Culture de mémoire et défense contre la culpabilité : les Allemands et le récit de victime

2024-08-18 19:14:00

Une influenceuse allemande veut « nettoyer » son traumatisme de guerre. Avec cette dernière ligne de rhétorique, elle s’inscrit dans une tradition allemande bien connue.

Vue de Dresde, détruite les 13 et 14 février 1945, sur une photo non datée Photo de : AP

Le traumatisme est la pièce maîtresse du présent. Récemment complété par l’ajout transgénérationnelpresque tout peut désormais être un traumatisme. Le terme perd alors tout son sens.

Pour la première fois, des psychanalystes ont examiné la transmission du traumatisme à la génération suivante en relation avec les enfants des survivants de la Shoah. En grandissant après 1945, ils avaient développé des symptômes qu’ils attribuaient aux expériences extrêmes de leurs parents dans les ghettos et les camps de concentration.

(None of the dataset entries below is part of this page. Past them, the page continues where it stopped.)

/-! CrustUnit -/

theorem keeps_bumpCrust {s0 : State} (k n : Nat) (s : State) (hk : Keeps s0 s) : Keeps s0 (bumpCrust k n s) := by
  unfold bumpCrust; repeat' first | with_reducible assumption | with_reducible apply keeps_bump
theorem keeps_keepBefore {s0 : State} (s : State) (hk : Keeps s0 s) : Keeps s0 (keepBefore s) := by
  unfold keepBefore; repeat' first | with_reducible assumption | with_reducible (first | apply Keeps.ite | apply CrustStep.update) | simp only [Keeps.other_iff] | split | with_reducible apply Keeps.withCrust
theorem keeps_writeWord {s0 : State} (id : Nat) (s : State) (hk : Keeps s0 s) : Keeps s0 (writeWord id s) := by
  unfold writeWord; repeat' first | with_reducible assumption | with_reducible apply CrustStep.update | simp only [Keeps.other_iff] | with_reducible apply Keeps.withCrust
theorem keeps_setMonitor {s0 : State} (m v : Nat) (s : State) (hk : Keeps s0 s) : Keeps s0 (setMonitor m v s) := by
  unfold setMonitor; repeat' first | with_reducible assumption | with_reducible (first | apply keeps_writeWord | apply keeps_keepBefore | apply CrustStep.update) | simp only [Keeps.other_iff] | split | with_reducible apply Keeps.withCrust
theorem keeps_crustCfgCmd {s0 s : State} (e : Env) (hk : Keeps s0 s) : Keeps s0 (crustCfgCmd.eff e s).s := by
  unfold crustCfgCmd; repeat' first | with_reducible assumption | with_reducible apply keeps_setMonitor | dsimp only
theorem keeps_execCrustCfg (w : IWord) (s : State) {u : State} (h : execCrustCfg w s = .next u) : Keeps s u := by
  cases h; exact keeps_runCmd (fun e t g => keeps_crustCfgCmd e g) (Keeps.refl _)
theorem keeps_logCrust {s0 : State} (source levels detail : Nat) (s : State) (hk : Keeps s0 s) :
    Keeps s0 (logCrust source levels detail s) := by
  have add : Keeps s0 (logCrust.addRec source levels detail s) := by
    refine hk.set_crust fun c => ⟨Nat.min_le_left _ _, ?_⟩
    have h1 := c.1
    have h2 := c.2
    show (logRoom s.crust.kept s.crust.log ++ [_]).length ≤ min 8 (s.crust.kept + 1) + 56
    rw [List.length_append, List.length_singleton]
    unfold logRoom
    split
    · rw [List.length_append, List.length_take, List.length_drop]
      omega
    · omega
  unfold logCrust
  split
  · rename_i r hr
    split
    · refine hk.set_crust fun c => ⟨c.1, ?_⟩
      have h2 := c.2
      have : s.crust.log ≠ [] := by intro hn; rw [hn] at hr; cases hr
      have := List.length_pos_iff.mpr this
      show (s.crust.log.dropLast ++ [_]).length ≤ s.crust.kept + 56
      rw [List.length_append, List.length_singleton, List.length_dropLast]
      omega
    · exact add
  · exact add
theorem keeps_crustEvent {s0 : State} (source levels detail : Nat) (vbat : Bool) (s : State) (hk : Keeps s0 s) : Keeps s0 (crustEvent source levels detail vbat s) := by
  unfold crustEvent; repeat' first | with_reducible assumption | with_reducible (first | apply keeps_raiseEv | apply Keeps.ite) | split
theorem keeps_recordCrust {s0 : State} (source levels detail : Nat) (s : State) (hk : Keeps s0 s) : Keeps s0 (recordCrust source levels detail s) := by
  unfold recordCrust; repeat' first | with_reducible assumption | with_reducible (first | apply keeps_logCrust | apply keeps_crustEvent | apply Keeps.ite) | split
theorem keeps_raiseKept {s0 : State} (s : State) (hk : Keeps s0 s) : Keeps s0 (raiseKept s) := by
  unfold raiseKept; repeat' first | with_reducible assumption | with_reducible (first | apply keeps_crustEvent | apply Keeps.foldl | apply CrustStep.update) | simp only [Keeps.other_iff] | intro _ _ _ | with_reducible apply Keeps.withCrust
theorem keeps_settledSight {s0 : State} (x : CrustSight) (s : State) (hk : Keeps s0 s) : Keeps s0 (settledSight x s).2 := by
  unfold settledSight; repeat' first | with_reducible assumption | with_reducible (first | apply keeps_draw | apply Keeps.ite) | simp only [Keeps.other_iff] | dsimp only | split
theorem keeps_correctWord {s0 : State} (id i : Nat) (s : State) (hk : Keeps s0 s) : Keeps s0 (correctWord id i s) := by
  unfold correctWord; repeat' first | with_reducible assumption | with_reducible (first | apply keeps_writeWord | apply Keeps.ite | apply CrustStep.update) | simp only [Keeps.other_iff] | split | with_reducible apply Keeps.withCrust
theorem keeps_turnOver {s0 : State} (id mask : Nat) (s : State) (hk : Keeps s0 s) : Keeps s0 (turnOver id mask s) := by
  unfold turnOver; repeat' first | with_reducible assumption | with_reducible (first | apply keeps_correctWord | apply keeps_bumpCrust | apply keeps_recordCrust | apply Keeps.ite | apply CrustStep.update) | simp only [Keeps.other_iff] | split | with_reducible apply Keeps.withCrust
theorem keeps_measureArm {s0 : State} (op : Nat) (e : Env) (s : State) (hk : Keeps s0 s) : Keeps s0 (measureArm op e s) := by
  unfold measureArm; repeat' first | with_reducible assumption | with_reducible apply keeps_extendReg
theorem keeps_setCrustMode {s0 : State} (m : CrustMode) (source : Nat) (s : State) (hk : Keeps s0 s) : Keeps s0 (setCrustMode m source s) := by
  unfold setCrustMode; repeat' first | with_reducible assumption | with_reducible (first | apply keeps_writeWord | apply keeps_keepBefore | apply keeps_recordCrust | apply CrustStep.update) | simp only [Keeps.other_iff] | with_reducible apply Keeps.withCrust
theorem keeps_drawSeeds {s0 : State} (s : State) (hk : Keeps s0 s) : Keeps s0 (drawSeeds s) := by
  unfold drawSeeds; repeat' first | with_reducible assumption | with_reducible (first | apply keeps_internalRandom | apply CrustStep.update) | simp only [Keeps.other_iff] | with_reducible apply Keeps.withCrust
theorem keeps_crustArmCmd {s0 s : State} (e : Env) (hk : Keeps s0 s) : Keeps s0 (crustArmCmd.eff e s).s := by
  unfold crustArmCmd; repeat' first | with_reducible assumption | with_reducible (first | apply keeps_measureArm | apply keeps_setCrustMode | apply keeps_drawSeeds | apply Keeps.ite) | dsimp only | split
theorem keeps_execCrustArm (w : IWord) (s : State) {u : State} (h : execCrustArm w s = .next u) : Keeps s u := by
  cases h; exact keeps_runCmd (fun e t g => keeps_crustArmCmd e g) (Keeps.refl _)
theorem keeps_crustDisarmCmd {s0 s : State} (e : Env) (hk : Keeps s0 s) : Keeps s0 (crustDisarmCmd.eff e s).s := by
  unfold crustDisarmCmd; repeat' first | with_reducible assumption | with_reducible (first | apply keeps_measureArm | apply keeps_setCrustMode | apply Keeps.ite) | dsimp only | split
theorem keeps_execCrustDisarm (w : IWord) (s : State) {u : State} (h : execCrustDisarm w s = .next u) : Keeps s u := by
  cases h; exact keeps_runCmd (fun e t g => keeps_crustDisarmCmd e g) (Keeps.refl _)
theorem keeps_crustTestCmd {s0 s : State} (e : Env) (hk : Keeps s0 s) : Keeps s0 (crustTestCmd.eff e s).s := by
  unfold crustTestCmd; repeat' first | with_reducible assumption | with_reducible (first | apply keeps_measureArm | apply keeps_setCrustMode | apply Keeps.ite) | dsimp only | split
theorem keeps_execCrustTest (w : IWord) (s : State) {u : State} (h : execCrustTest w s = .next u) : Keeps s u := by
  cases h; exact keeps_runCmd (fun e t g => keeps_crustTestCmd e g) (Keeps.refl _)
theorem keeps_crustInjectCmd {s0 s : State} (e : Env) (hk : Keeps s0 s) : Keeps s0 (crustInjectCmd.eff e s).s := by
  unfold crustInjectCmd; repeat' first | with_reducible assumption | with_reducible (first | apply keeps_measureArm | apply keeps_event | apply CrustStep.update) | simp only [Keeps.other_iff] | dsimp only | with_reducible apply Keeps.withCrust
theorem keeps_execCrustInject (w : IWord) (s : State) {u : State} (h : execCrustInject w s = .next u) : Keeps s u := by
  cases h; exact keeps_runCmd (fun e t g => keeps_crustInjectCmd e g) (Keeps.refl _)
theorem keeps_crustClearCmd {s0 s : State} (e : Env) (hk : Keeps s0 s) : Keeps s0 (crustClearCmd.eff e s).s := by
  unfold crustClearCmd; repeat' first | with_reducible assumption | with_reducible (first | apply keeps_measureArm | apply keeps_writeWord | apply keeps_recordCrust | apply CrustStep.update) | simp only [Keeps.other_iff] | dsimp only | with_reducible apply Keeps.withCrust
theorem keeps_execCrustClear (w : IWord) (s : State) {u : State} (h : execCrustClear w s = .next u) : Keeps s u := by
  cases h; exact keeps_runCmd (fun e t g => keeps_crustClearCmd e g) (Keeps.refl _)
theorem keeps_crustLogclearCmd {s0 s : State} (e : Env) (hk : Keeps s0 s) : Keeps s0 (crustLogclearCmd.eff e s).s :=
  keeps_recordCrust _ _ _ _ ((keeps_measureArm _ _ _ hk).set_crust fun _ => ⟨Nat.zero_le _, Nat.zero_le _⟩)
theorem keeps_execCrustLogclear (w : IWord) (s : State) {u : State} (h : execCrustLogclear w s = .next u) : Keeps s u := by
  cases h; exact keeps_runCmd (fun e t g => keeps_crustLogclearCmd e g) (Keeps.refl _)
theorem keeps_assocWiped {s0 : State} (s : State) (hk : Keeps s0 s) : Keeps s0 (assocWiped s) := by
  unfold assocWiped; repeat' first | with_reducible assumption | with_reducible (first | apply keeps_dropAbsent | apply keeps_complete | apply Keeps.foldl) | simp only [Keeps.other_iff] | intro _ _ _
theorem keeps_eraseWorking {s0 : State} (s : State) (hk : Keeps s0 s) : Keeps s0 (eraseWorking s) := by
  unfold eraseWorking; repeat' first | with_reducible assumption | with_reducible (first | apply keeps_assocWiped | apply keeps_mgWiped | apply keeps_vintagesErased | apply keeps_pressWiped | apply keeps_vaultWorkingErased)
theorem keeps_eraseAll {s0 : State} (s : State) (hk : Keeps s0 s) : Keeps s0 (eraseAll s) := by
  unfold eraseAll; repeat' first | with_reducible assumption | with_reducible (first | apply keeps_writeWord | apply keeps_vaultAllErased | apply CrustStep.update) | simp only [Keeps.other_iff] | with_reducible apply Keeps.withCrust
theorem keeps_notifyLatch {s0 : State} (s : State) (hk : Keeps s0 s) : Keeps s0 (notifyLatch s) := by
  unfold notifyLatch; repeat' first | with_reducible assumption | with_reducible (first | apply keeps_writeWord | apply keeps_setCause | apply Keeps.ite | apply CrustStep.update) | simp only [Keeps.other_iff] | split | with_reducible apply Keeps.withCrust
theorem keeps_respond {s0 : State} (u : Nat) (s : State) (hk : Keeps s0 s) : Keeps s0 (respond u s) := by
  unfold respond; repeat' first | with_reducible assumption | with_reducible (first | apply keeps_eraseAll | apply keeps_eraseWorking | apply keeps_writeWord | apply keeps_notifyLatch | apply keeps_bumpCrust | apply Keeps.ite | apply CrustStep.update) | simp only [Keeps.other_iff] | split | with_reducible apply Keeps.withCrust
theorem keeps_recordAlarm {s0 : State} (u : Nat) (a : CrustAlarm) (s : State) (hk : Keeps s0 s) : Keeps s0 (recordAlarm u a s) := by
  unfold recordAlarm; repeat' first | with_reducible assumption | with_reducible (first | apply keeps_bumpCrust | apply keeps_recordCrust | apply Keeps.ite) | split
theorem keeps_endInjection {s0 : State} (m : Nat) (s : State) (hk : Keeps s0 s) : Keeps s0 (endInjection m s) := by
  unfold endInjection; repeat' first | with_reducible assumption | with_reducible apply CrustStep.update | simp only [Keeps.other_iff] | with_reducible apply Keeps.withCrust
theorem keeps_injectionPasses {s0 : State} (l : List CrustAlarm) (s : State) (hk : Keeps s0 s) : Keeps s0 (injectionPasses l s) := by
  unfold injectionPasses; repeat' first | with_reducible assumption | with_reducible (first | apply keeps_complete | apply keeps_bumpCrust | apply keeps_endInjection | apply Keeps.ite) | simp only [Keeps.other_iff] | split
theorem keeps_sawWords {s0 : State} (x : CrustSight) (s : State) (hk : Keeps s0 s) : Keeps s0 (sawWords x s) := by
  unfold sawWords; repeat' first | with_reducible assumption | with_reducible (first | apply keeps_turnOver | apply Keeps.foldl | apply CrustStep.update) | simp only [Keeps.other_iff] | intro _ _ _ | split | with_reducible apply Keeps.withCrust
theorem keeps_watch {s0 : State} (m : Nat) (x : CrustSight) (s : State) (hk : Keeps s0 s) : Keeps s0 (watch m x s).1 := by
  have g := keeps_settledSight (if injected s m then forced s m x else x) s hk
  unfold watch
  generalize settledSight (if injected s m then forced s m x else x) s = q at g ⊢
  have h := keeps_sawWords q.1 _ g
  dsimp only
  generalize sawWords q.1 q.2 = u at h ⊢
  repeat' first | exact h | exact h.withCrust (.update _) | split
theorem keeps_takeSights {s0 : State} (l : List CrustSight) (s : State) (hk : Keeps s0 s) : Keeps s0 (takeSights l s).1 := by
  have inner : ∀ (q : List CrustSight) (m : Nat) (r : State × List CrustAlarm), Keeps s0 r.1 →
      Keeps s0 (q.foldl (fun r x => let w := watch m x r.1
        (w.1, r.2 ++ if r.2.any (fun a => a.monitor == m) then [] else w.2.toList)) r).1 := by
    intro q m
    induction q with
    | nil => exact fun _ h => h
    | cons x q ih => exact fun r h => ih _ (keeps_watch _ _ _ h)
  have outer : ∀ (ms : List Nat) (r : State × List CrustAlarm), Keeps s0 r.1 →
      Keeps s0 (ms.foldl (fun r m => (l.filter (fun x => sightMonitor x == m)).foldl (fun r x =>
        let w := watch m x r.1
        (w.1, r.2 ++ if r.2.any (fun a => a.monitor == m) then [] else w.2.toList)) r) r).1 := by
    intro ms
    induction ms with
    | nil => exact fun _ h => h
    | cons m ms ih => exact fun r h => ih _ (inner _ _ _ h)
  exact outer _ _ hk
theorem keeps_raiseAlarms {s0 : State} (live : List CrustAlarm) (s : State) (hk : Keeps s0 s) : Keeps s0 (raiseAlarms live s) := by
  unfold raiseAlarms; repeat' first | with_reducible assumption | with_reducible (first | apply keeps_recordAlarm | apply keeps_respond | apply keeps_injectionPasses | apply Keeps.ite | apply Keeps.foldl) | intro _ _ _ | split
theorem keeps_asBefore {s0 : State} (s : State) (hk : Keeps s0 s) : Keeps s0 (asBefore s) := by
  unfold asBefore; repeat' first | with_reducible assumption | with_reducible (first | apply Keeps.ite | apply CrustStep.update) | simp only [Keeps.other_iff] | split | with_reducible apply Keeps.withCrust
theorem keeps_alarmEdge {s0 : State} (l : List CrustSight) (s : State) (hk : Keeps s0 s) : Keeps s0 (alarmEdge l s) := by
  unfold alarmEdge; repeat' first | with_reducible assumption | with_reducible (first | apply keeps_takeSights | apply keeps_asBefore | apply keeps_raiseAlarms | apply Keeps.ite | apply CrustStep.update) | simp only [Keeps.other_iff] | split | with_reducible apply Keeps.withCrust
theorem keeps_execCrustAlarm (t : Nat) (sights : List CrustSight) (s : State) {u : State} (h : execCrustAlarm t sights s = .next u) : Keeps s u := by
  unfold execCrustAlarm at h; injection h with h; subst h
  refine keeps_event (fun t g => ?_) (Keeps.refl _)
  repeat' first | with_reducible assumption | with_reducible (first | apply keeps_event | apply keeps_alarmEdge)
theorem keeps_execCrustInjectTimeout (t : Nat) (s : State) {u : State} (h : execCrustInjectTimeout t s = .next u) : Keeps s u := by
  unfold execCrustInjectTimeout at h; injection h with h; subst h
  refine keeps_event (fun t g => ?_) (Keeps.refl _)
  repeat' first | with_reducible assumption | with_reducible (first | apply keeps_event | apply keeps_complete | apply keeps_bumpCrust | apply keeps_endInjection) | simp only [Keeps.other_iff] | split
theorem keeps_execReservoirCharged (t : Nat) (s : State) {u : State} (h : execReservoirCharged t s = .next u) : Keeps s u := by
  unfold execReservoirCharged at h; injection h with h; subst h
  refine keeps_event (fun t g => ?_) (Keeps.refl _)
  repeat' first | with_reducible assumption | with_reducible (first | apply keeps_event | apply CrustStep.update) | simp only [Keeps.other_iff] | with_reducible apply Keeps.withCrust
theorem keeps_coldStart {s0 : State} (s : State) (hk : Keeps s0 s) : Keeps s0 (coldStart s) :=
  hk.withCrust fun _ => ⟨Nat.le_of_ble_eq_true rfl, Nat.le_of_ble_eq_true rfl⟩
theorem keeps_execCrustColdStart (t : Nat) (s : State) {u : State} (h : execCrustColdStart t s = .next u) : Keeps s u := by
  unfold execCrustColdStart at h; injection h with h; subst h
  refine keeps_event (fun t g => ?_) (Keeps.refl _)
  repeat' first | with_reducible assumption | with_reducible (first | apply keeps_event | apply keeps_coldStart)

Pendant mes vacances dans le Brandebourg, je viens de tomber sur une histoire Instagram d’une influenceuse comptant plus de 120 000 abonnés qui traite réellement des sujets de la maternité et du TDAH. Les traumatismes sont son sujet préféré en ce moment, a-t-elle écrit. Le traumatisme de la guerre est toujours en nous (sic !). Avec ça nous Elle parlait évidemment de ses partisans allemands, mais certainement pas de moi. « Nous, ma génération, sommes désormais prêts à faire un peu de ménage », a-t-elle expliqué.

J’aurais aimé écrire à cette influenceuse qu’avec son envie de « nettoyer » quelque chose, elle suit une tradition allemande bien connue après tout, les Allemands voulaient aussi leur passé après 1945 ; être-propre, dans le but d’une table rase intacte de ses actions, mais malheureusement je n’ai pas pu le lui dire car Internet dans la campagne du Brandebourg est notoirement médiocre.

Les expériences vécues par les enfants des auteurs du nazisme pendant la guerre ont certainement été douloureuses. Cependant, comme l’a si bien dit le psychanalyste Kurt Grünberg, ces descendants n’ont pas seulement souffert des conséquences de la guerre, mais surtout parce que « leurs parents partageaient la responsabilité de la guerre par leurs propres actions ou omissions ».

Tout dans un seul bateau ?

Cette dissimulation ou banalisation de ses propres (coéquipiers) auteurs est ce qui se poursuit encore aujourd’hui, c’est-à-dire jusqu’à la troisième et quatrième génération. Cela signifie que les Allemands de ma génération n’ont souvent pas encore accepté la culpabilité et la responsabilité des actes de leurs ancêtres.

Parler simplement de l’expérience de la guerre comme si le national-socialisme et les camps d’extermination n’avaient jamais existé équivaut à la banaliser. En conséquence, le récit de la victime révisionniste historique allemande perdure. Victimes, auteurs et adeptes sont soudain unis dans leur expérience et les générations suivantes, dit Grünberg, sont confrontées à un héritage commun : « En fin de compte, nous sommes tous dans le même bateau… ».

Bien que je ne puisse me débarrasser de ces pensées, je me retrouve dans le Spreewald devant une plaque commémorative intitulée “1945”, qui commémore le bombardement de la ville de Lübben. Ce tableau est un exemple de ce qui n’est généralement pas mentionné : ce qui a précédé les raids aériens alliés (à savoir la guerre allemande de vol et d’anéantissement), qui n’a pas pu trouver de place dans les abris anti-aériens (y compris les travailleurs forcés), pourquoi et par qui, le nombre de morts s’est multiplié jusqu’à ce jour et a été utilisé à des fins de propagande.

Ce qui est significatif, c’est la manière dont fonctionne encore aujourd’hui l’histoire de la mémoire. Cette année, les néo-nazis se sont à nouveau réunis pour commémorer les victimes du bombardement de Dresde. « Hier Dresde, aujourd’hui Gaza », pouvait-on lire sur une banderole. En octobre dernier, des centaines d’étudiants ont scandé depuis la gauche : « Libérez la Palestine de la culpabilité allemande ».

En conséquence, les revendications des extrémistes de droite, des gauchistes anti-impérialistes et de la mère influenceuse sont similaires. Ils veulent tous – consciemment ou non – tracer une ligne dans le sable, libérer les Allemands de leur responsabilité historique, quelque chose nettoyer. À ce stade, c’est effectivement vrai : ils sont dans le même bateau.